- _PROBLEM STATEMENT_
Wherever the string "lineMiss" shows up in the data below, copy the whole line.

- _SOURCE MATERIAL_
◆ ◆ ◆

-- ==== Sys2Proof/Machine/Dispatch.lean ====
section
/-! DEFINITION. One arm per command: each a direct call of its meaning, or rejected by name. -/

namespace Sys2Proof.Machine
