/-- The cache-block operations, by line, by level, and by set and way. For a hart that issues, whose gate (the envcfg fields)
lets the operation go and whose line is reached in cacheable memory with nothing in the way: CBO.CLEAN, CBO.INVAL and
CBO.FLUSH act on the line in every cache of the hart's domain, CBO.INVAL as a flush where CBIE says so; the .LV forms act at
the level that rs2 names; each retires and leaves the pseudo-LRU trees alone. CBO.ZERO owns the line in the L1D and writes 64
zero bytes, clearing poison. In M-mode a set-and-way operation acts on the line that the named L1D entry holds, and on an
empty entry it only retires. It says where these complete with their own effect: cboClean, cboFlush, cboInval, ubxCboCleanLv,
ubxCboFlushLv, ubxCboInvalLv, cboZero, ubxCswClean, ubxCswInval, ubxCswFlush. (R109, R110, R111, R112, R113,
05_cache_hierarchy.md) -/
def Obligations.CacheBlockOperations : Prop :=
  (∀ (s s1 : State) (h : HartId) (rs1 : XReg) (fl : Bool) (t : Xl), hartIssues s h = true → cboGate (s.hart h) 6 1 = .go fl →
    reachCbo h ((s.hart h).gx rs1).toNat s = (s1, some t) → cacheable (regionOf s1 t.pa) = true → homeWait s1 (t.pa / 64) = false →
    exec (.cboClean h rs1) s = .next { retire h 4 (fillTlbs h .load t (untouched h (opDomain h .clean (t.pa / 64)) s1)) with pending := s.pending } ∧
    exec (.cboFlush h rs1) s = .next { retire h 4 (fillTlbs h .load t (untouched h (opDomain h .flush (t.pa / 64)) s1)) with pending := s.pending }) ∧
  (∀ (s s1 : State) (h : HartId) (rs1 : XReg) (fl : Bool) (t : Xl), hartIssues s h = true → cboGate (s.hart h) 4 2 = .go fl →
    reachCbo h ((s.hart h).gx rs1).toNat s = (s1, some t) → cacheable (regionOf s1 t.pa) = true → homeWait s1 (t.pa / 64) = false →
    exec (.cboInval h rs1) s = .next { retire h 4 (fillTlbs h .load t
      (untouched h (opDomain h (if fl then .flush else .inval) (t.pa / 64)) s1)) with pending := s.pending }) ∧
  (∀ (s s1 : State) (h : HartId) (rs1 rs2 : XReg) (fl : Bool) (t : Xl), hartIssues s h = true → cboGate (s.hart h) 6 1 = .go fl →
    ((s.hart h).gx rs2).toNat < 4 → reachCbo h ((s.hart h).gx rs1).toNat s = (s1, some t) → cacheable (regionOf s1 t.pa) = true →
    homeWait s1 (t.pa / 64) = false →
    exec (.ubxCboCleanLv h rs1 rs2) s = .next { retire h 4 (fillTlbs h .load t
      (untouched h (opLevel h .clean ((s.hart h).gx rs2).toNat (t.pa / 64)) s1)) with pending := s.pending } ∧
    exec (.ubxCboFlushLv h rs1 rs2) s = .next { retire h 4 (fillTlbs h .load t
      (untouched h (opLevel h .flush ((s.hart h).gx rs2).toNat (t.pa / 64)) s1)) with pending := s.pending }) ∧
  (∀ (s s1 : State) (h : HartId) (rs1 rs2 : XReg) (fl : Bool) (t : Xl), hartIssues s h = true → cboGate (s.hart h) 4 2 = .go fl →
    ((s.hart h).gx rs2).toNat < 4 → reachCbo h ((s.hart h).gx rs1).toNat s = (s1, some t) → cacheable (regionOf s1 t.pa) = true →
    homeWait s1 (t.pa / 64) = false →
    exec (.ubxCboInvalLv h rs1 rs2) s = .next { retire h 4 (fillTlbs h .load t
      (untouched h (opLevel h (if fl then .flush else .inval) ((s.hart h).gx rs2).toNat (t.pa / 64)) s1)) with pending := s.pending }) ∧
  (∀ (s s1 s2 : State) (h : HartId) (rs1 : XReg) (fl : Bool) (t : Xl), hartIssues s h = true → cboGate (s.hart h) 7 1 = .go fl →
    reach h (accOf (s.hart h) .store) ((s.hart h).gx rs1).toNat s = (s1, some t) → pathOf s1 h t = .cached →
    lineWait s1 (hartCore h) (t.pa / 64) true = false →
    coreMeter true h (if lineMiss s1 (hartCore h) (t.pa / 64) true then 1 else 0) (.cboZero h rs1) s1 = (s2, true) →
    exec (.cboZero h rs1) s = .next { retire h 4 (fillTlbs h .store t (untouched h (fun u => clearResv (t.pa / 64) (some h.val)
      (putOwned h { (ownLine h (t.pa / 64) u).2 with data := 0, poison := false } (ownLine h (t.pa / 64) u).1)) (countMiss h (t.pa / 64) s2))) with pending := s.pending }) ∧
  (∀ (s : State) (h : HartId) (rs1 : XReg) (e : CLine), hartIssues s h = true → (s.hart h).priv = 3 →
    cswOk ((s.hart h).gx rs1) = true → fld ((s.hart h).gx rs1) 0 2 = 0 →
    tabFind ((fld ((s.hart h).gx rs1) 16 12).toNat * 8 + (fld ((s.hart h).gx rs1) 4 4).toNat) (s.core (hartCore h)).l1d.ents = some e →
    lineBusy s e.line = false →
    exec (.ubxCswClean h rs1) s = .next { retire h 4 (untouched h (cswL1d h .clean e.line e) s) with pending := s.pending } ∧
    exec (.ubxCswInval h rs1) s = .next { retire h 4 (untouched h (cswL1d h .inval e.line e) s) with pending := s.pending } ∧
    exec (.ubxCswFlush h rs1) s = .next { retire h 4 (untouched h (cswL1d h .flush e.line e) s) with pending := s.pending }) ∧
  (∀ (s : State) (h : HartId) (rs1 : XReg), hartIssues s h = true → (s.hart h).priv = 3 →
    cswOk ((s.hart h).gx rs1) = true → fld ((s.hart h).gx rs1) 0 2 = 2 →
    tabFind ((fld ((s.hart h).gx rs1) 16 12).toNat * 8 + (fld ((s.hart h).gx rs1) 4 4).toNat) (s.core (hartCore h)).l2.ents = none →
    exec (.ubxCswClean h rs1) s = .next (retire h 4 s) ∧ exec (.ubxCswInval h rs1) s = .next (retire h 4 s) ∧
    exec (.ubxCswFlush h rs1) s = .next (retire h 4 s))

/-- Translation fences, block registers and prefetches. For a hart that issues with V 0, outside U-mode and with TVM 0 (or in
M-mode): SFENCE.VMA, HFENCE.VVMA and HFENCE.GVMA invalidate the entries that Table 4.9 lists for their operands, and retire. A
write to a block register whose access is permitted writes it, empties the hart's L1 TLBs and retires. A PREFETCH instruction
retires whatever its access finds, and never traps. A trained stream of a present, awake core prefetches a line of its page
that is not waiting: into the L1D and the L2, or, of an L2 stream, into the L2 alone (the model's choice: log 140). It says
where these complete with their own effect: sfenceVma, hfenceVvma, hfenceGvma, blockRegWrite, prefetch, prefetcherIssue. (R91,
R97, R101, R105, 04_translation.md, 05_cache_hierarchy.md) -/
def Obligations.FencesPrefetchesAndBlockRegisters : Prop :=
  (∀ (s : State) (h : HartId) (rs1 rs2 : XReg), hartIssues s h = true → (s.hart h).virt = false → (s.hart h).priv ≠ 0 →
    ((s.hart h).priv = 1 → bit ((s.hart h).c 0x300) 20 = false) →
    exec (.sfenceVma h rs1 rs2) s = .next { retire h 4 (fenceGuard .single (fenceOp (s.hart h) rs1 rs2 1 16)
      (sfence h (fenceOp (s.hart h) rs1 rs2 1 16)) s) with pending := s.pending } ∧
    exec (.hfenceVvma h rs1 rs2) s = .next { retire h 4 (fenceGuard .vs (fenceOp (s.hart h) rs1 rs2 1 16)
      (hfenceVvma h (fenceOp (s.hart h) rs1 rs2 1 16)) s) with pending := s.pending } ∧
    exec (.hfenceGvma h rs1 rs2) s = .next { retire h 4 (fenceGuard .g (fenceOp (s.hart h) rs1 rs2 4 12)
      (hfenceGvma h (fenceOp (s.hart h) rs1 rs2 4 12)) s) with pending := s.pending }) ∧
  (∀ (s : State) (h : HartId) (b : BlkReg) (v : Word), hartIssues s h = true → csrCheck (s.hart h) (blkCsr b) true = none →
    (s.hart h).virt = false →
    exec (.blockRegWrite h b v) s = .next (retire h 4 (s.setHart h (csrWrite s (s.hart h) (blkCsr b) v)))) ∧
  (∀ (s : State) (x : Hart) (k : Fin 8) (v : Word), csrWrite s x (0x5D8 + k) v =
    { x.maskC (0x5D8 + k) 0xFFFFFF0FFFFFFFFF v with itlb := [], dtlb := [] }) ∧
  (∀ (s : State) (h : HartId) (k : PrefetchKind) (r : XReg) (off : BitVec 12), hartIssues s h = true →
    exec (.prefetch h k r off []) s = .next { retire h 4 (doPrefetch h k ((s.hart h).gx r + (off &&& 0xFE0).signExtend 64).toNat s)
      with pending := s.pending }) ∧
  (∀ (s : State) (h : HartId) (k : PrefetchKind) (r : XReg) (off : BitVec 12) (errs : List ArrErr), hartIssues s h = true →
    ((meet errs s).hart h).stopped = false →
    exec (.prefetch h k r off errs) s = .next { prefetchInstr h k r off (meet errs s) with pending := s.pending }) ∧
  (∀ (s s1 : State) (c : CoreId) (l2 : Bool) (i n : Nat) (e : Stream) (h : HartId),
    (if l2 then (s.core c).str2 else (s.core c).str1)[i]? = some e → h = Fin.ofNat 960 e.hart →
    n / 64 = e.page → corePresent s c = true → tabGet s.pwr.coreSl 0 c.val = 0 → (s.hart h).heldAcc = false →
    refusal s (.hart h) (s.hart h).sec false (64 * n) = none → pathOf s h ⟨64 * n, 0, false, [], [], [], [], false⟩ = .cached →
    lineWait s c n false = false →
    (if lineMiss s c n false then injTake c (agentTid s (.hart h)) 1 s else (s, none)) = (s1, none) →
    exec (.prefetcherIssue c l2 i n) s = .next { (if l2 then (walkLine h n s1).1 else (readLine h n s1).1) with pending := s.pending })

◆ ◆ ◆

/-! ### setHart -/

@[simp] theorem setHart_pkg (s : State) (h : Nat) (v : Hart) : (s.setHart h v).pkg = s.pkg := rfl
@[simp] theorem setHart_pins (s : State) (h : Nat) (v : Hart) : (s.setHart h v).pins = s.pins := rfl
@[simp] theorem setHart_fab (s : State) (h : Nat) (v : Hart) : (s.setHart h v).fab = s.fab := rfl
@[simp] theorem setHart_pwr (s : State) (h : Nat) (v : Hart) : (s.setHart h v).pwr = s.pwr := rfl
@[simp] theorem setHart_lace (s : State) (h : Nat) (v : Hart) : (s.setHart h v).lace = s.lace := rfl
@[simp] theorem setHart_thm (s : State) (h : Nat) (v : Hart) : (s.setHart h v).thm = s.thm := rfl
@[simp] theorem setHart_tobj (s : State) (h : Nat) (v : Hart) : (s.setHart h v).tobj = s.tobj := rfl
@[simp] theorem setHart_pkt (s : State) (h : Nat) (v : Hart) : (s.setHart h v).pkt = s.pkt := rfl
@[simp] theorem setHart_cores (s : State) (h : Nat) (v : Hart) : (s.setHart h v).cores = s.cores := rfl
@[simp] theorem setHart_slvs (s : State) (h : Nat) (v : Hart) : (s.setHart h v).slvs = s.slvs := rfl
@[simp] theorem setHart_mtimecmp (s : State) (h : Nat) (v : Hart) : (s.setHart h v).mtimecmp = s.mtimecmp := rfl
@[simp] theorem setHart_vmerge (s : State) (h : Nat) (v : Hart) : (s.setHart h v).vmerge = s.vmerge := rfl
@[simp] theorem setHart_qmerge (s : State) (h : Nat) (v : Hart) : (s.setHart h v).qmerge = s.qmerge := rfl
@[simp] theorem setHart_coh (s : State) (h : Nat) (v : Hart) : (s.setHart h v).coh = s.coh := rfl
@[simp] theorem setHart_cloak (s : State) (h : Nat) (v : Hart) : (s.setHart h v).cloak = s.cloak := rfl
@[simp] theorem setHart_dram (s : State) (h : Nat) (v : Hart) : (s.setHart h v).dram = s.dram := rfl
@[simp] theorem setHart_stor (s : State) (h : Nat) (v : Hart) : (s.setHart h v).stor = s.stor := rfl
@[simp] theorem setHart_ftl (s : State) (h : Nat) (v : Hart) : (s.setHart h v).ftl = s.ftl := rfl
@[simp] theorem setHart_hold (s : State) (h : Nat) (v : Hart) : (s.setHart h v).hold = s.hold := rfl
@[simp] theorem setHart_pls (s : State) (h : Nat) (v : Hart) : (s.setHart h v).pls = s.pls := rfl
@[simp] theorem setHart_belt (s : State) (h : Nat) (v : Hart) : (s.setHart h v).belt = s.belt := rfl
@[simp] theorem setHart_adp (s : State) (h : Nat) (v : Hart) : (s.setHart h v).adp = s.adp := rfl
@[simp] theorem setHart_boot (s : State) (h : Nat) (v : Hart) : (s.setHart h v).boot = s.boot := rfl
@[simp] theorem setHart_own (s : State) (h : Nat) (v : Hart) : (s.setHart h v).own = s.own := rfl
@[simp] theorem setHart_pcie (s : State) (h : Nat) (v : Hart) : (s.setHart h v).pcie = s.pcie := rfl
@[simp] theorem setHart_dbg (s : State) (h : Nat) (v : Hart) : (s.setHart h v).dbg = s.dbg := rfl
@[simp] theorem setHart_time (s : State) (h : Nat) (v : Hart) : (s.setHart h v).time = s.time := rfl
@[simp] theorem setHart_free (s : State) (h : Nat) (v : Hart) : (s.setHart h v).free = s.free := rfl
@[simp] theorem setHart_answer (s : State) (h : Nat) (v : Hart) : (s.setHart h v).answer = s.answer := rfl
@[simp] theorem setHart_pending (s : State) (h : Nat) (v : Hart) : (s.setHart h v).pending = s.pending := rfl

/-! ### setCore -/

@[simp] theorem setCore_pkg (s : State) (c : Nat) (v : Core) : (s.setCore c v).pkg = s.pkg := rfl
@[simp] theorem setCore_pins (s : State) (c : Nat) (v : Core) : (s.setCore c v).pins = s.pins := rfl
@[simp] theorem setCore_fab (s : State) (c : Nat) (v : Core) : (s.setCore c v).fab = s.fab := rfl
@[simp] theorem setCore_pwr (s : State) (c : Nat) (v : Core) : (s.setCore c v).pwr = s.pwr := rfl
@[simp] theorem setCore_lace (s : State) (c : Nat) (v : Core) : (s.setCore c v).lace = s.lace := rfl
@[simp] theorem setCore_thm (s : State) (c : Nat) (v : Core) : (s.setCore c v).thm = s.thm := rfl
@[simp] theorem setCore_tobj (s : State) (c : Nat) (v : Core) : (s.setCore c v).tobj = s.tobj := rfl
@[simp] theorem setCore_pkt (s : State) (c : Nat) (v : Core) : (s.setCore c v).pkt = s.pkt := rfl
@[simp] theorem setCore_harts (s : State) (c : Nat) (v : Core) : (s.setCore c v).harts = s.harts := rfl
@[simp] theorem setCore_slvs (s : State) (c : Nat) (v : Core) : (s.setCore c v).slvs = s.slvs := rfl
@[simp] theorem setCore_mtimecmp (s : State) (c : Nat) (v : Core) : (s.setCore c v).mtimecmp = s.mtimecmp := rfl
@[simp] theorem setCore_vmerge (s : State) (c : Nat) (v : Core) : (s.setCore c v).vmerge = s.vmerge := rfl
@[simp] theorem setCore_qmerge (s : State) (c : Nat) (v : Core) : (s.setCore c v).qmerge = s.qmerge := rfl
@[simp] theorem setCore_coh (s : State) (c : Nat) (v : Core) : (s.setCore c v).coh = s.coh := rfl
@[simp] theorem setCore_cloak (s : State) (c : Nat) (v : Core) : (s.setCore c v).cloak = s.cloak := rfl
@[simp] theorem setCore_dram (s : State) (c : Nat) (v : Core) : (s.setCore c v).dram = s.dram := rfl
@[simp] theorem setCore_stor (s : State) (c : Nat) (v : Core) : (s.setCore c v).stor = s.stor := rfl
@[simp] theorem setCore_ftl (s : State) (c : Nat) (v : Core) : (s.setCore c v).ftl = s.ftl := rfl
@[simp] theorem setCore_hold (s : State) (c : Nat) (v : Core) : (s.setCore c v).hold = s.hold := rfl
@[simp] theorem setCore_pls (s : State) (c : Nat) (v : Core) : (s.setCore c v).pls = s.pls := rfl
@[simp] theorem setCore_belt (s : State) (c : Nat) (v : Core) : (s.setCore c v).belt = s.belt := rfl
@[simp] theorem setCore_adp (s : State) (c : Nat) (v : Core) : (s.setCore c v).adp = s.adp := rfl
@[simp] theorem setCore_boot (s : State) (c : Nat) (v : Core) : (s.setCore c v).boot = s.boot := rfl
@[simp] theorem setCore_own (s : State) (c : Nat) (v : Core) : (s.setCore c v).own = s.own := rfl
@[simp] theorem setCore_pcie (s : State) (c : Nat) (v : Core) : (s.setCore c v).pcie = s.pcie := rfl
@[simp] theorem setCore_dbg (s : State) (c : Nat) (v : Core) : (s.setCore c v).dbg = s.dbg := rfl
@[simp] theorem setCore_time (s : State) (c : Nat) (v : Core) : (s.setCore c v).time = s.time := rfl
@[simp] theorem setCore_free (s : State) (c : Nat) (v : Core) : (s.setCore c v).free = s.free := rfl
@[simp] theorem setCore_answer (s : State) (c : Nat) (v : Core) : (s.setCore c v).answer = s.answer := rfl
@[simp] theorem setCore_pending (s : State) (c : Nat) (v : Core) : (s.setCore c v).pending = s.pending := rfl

◆ ◆ ◆

- _SOLUTION TO THIS EXERCISE_
    coreMeter true h (if lineMiss s1 (hartCore h) (t.pa / 64) true then 1 else 0) (.cboZero h rs1) s1 = (s2, true) →
    (if lineMiss s c n false then injTake c (agentTid s (.hart h)) 1 s else (s, none)) = (s1, none) →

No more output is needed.